→ SUPPLIED ENTRIES:
________________________

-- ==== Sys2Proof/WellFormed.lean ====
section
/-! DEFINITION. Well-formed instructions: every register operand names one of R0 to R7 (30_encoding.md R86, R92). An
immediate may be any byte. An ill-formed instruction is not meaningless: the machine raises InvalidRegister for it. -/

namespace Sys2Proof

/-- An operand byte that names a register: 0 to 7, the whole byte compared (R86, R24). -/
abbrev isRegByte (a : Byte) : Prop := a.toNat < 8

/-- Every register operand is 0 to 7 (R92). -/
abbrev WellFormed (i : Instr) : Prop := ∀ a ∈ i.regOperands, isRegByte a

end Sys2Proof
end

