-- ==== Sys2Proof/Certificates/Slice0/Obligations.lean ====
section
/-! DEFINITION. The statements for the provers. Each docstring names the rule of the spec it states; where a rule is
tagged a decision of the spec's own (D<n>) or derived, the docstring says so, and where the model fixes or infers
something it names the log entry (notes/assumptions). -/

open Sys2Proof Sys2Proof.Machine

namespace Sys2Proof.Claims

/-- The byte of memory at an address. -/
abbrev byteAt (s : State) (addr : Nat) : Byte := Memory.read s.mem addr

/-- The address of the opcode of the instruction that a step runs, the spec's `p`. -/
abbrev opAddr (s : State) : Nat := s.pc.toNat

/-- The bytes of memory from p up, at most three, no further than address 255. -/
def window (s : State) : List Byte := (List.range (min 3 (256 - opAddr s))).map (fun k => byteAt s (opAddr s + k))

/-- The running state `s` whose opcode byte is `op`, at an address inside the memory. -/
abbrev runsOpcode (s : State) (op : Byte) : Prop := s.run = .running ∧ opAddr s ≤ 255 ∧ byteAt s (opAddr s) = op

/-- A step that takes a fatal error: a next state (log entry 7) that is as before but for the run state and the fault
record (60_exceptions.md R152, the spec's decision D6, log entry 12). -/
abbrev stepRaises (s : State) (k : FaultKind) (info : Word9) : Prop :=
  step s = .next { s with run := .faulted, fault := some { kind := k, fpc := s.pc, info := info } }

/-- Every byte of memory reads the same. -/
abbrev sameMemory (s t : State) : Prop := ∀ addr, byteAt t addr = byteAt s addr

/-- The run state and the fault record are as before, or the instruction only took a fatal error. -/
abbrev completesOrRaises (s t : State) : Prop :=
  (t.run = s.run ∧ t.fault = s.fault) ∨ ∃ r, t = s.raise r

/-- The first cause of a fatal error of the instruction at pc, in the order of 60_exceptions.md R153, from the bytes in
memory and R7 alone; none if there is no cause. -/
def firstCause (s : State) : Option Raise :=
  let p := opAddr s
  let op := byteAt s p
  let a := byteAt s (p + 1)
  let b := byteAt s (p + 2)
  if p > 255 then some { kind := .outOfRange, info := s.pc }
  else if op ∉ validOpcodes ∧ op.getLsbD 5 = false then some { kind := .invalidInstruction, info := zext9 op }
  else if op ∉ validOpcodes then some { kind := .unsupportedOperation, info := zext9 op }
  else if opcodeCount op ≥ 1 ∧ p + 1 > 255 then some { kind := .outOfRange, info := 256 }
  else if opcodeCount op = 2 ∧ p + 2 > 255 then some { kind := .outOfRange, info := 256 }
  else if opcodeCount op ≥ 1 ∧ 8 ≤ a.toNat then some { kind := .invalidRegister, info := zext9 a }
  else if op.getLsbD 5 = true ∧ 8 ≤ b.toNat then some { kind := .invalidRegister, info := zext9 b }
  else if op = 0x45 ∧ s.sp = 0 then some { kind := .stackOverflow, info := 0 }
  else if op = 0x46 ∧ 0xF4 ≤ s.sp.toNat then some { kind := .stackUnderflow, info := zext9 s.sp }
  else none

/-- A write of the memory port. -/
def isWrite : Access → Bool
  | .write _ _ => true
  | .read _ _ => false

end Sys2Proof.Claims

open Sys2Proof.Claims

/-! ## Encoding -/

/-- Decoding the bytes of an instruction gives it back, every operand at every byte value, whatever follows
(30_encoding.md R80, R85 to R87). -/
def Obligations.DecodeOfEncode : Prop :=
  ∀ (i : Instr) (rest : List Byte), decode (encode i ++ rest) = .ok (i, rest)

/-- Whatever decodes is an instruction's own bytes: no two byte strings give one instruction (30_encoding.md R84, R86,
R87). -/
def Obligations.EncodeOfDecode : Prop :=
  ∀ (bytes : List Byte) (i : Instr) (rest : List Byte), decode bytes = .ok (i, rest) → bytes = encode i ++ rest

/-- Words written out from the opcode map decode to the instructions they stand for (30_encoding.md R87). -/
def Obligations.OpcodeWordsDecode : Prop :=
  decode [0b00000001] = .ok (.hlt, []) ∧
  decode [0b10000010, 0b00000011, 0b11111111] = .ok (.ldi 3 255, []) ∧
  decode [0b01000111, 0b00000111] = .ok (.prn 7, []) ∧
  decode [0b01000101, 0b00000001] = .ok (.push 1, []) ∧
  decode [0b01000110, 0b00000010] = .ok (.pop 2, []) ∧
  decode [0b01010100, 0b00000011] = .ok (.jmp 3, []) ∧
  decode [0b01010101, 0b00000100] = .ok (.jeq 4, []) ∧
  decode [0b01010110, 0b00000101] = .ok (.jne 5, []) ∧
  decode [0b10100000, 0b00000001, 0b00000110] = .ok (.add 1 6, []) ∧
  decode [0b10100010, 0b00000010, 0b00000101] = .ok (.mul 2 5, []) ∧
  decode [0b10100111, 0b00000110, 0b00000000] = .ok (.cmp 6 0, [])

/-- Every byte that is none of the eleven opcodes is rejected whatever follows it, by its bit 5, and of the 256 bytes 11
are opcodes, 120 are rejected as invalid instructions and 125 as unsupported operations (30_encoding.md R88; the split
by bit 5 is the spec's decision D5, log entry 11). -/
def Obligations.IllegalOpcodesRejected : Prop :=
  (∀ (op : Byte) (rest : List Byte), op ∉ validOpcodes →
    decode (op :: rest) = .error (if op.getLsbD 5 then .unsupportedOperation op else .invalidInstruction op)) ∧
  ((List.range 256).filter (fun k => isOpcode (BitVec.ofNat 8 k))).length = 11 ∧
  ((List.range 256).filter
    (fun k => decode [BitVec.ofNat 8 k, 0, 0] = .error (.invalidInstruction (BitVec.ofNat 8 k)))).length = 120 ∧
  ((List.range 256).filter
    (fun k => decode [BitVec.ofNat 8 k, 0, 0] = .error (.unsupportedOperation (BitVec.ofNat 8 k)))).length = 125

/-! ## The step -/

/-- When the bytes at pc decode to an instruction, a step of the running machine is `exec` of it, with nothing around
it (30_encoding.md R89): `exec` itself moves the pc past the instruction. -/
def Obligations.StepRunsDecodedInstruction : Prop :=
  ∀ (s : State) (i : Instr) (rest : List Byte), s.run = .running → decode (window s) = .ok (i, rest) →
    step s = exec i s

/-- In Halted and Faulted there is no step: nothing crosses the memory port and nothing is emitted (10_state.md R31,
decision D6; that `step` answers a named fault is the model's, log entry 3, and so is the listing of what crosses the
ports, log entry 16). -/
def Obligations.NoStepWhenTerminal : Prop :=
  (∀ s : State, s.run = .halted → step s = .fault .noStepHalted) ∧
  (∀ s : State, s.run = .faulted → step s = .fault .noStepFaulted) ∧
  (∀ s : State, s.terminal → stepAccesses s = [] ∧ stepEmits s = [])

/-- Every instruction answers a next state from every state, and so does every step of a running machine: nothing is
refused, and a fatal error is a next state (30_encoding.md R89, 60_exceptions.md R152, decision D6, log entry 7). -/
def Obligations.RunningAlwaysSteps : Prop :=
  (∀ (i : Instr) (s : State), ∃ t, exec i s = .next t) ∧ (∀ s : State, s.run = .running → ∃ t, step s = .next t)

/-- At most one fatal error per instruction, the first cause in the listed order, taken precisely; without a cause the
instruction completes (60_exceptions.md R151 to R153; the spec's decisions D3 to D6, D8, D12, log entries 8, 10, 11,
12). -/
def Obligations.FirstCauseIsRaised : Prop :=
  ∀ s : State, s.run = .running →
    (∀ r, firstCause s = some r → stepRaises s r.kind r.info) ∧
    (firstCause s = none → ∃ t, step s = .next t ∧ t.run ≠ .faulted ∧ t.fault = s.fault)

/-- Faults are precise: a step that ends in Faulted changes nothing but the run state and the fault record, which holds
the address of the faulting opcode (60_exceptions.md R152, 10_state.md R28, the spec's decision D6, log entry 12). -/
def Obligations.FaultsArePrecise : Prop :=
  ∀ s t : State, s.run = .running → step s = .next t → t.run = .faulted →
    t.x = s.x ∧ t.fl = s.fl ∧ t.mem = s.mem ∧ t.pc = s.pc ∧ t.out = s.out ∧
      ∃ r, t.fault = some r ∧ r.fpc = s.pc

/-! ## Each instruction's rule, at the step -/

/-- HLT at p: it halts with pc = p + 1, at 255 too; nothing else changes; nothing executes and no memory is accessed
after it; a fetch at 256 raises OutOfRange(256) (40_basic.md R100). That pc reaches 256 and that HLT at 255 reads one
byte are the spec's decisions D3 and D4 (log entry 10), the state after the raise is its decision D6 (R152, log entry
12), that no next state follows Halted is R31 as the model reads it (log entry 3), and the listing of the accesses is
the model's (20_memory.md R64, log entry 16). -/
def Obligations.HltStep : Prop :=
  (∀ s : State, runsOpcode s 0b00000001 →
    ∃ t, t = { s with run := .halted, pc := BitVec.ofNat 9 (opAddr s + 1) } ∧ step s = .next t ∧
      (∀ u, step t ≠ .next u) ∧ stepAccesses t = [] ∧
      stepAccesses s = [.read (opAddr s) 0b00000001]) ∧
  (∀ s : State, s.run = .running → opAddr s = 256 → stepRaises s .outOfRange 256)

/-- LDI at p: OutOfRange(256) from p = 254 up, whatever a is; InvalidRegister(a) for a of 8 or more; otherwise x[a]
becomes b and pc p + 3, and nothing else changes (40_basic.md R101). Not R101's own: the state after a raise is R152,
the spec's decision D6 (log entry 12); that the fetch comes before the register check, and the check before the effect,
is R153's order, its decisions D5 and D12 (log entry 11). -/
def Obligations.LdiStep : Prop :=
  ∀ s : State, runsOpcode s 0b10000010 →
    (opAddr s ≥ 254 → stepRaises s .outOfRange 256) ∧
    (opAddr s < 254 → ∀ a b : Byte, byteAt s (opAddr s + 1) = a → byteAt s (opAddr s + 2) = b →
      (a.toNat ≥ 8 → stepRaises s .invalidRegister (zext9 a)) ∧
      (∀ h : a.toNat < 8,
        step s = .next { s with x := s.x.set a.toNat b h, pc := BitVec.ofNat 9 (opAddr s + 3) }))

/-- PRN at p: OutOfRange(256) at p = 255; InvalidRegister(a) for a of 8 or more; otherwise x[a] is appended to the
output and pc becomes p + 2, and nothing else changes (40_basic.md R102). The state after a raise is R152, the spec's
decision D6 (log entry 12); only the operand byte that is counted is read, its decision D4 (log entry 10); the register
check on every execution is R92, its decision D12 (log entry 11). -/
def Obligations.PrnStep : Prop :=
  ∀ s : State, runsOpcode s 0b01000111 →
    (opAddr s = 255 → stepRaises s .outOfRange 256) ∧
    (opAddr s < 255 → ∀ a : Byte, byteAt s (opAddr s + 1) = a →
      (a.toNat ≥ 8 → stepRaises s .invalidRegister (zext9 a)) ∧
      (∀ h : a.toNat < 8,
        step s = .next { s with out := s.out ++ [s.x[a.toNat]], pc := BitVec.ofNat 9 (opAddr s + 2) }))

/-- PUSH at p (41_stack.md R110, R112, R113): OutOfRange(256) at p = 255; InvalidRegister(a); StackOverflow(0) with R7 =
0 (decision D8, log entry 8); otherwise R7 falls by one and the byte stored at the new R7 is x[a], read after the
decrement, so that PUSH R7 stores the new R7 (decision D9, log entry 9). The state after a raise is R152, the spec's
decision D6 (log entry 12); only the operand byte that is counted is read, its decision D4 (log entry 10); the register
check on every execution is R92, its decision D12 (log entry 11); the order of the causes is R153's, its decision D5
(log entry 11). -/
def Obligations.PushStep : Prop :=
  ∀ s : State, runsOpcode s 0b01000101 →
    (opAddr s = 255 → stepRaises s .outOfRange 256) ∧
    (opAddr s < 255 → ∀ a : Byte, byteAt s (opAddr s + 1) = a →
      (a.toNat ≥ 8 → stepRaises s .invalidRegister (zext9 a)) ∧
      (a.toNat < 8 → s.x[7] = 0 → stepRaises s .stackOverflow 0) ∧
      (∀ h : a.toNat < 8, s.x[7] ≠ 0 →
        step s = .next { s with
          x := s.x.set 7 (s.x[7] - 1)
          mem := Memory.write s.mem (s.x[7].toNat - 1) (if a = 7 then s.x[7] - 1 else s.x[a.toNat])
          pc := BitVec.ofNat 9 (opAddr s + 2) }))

________________________

→ ABOUT THIS TASK: Your task is to copy each line of the material that contains the word "more".

→ SOLVED PROBLEM:
/-- LDI at p: OutOfRange(256) from p = 254 up, whatever a is; InvalidRegister(a) for a of 8 or more; otherwise x[a]
/-- PRN at p: OutOfRange(256) at p = 255; InvalidRegister(a) for a of 8 or more; otherwise x[a] is appended to the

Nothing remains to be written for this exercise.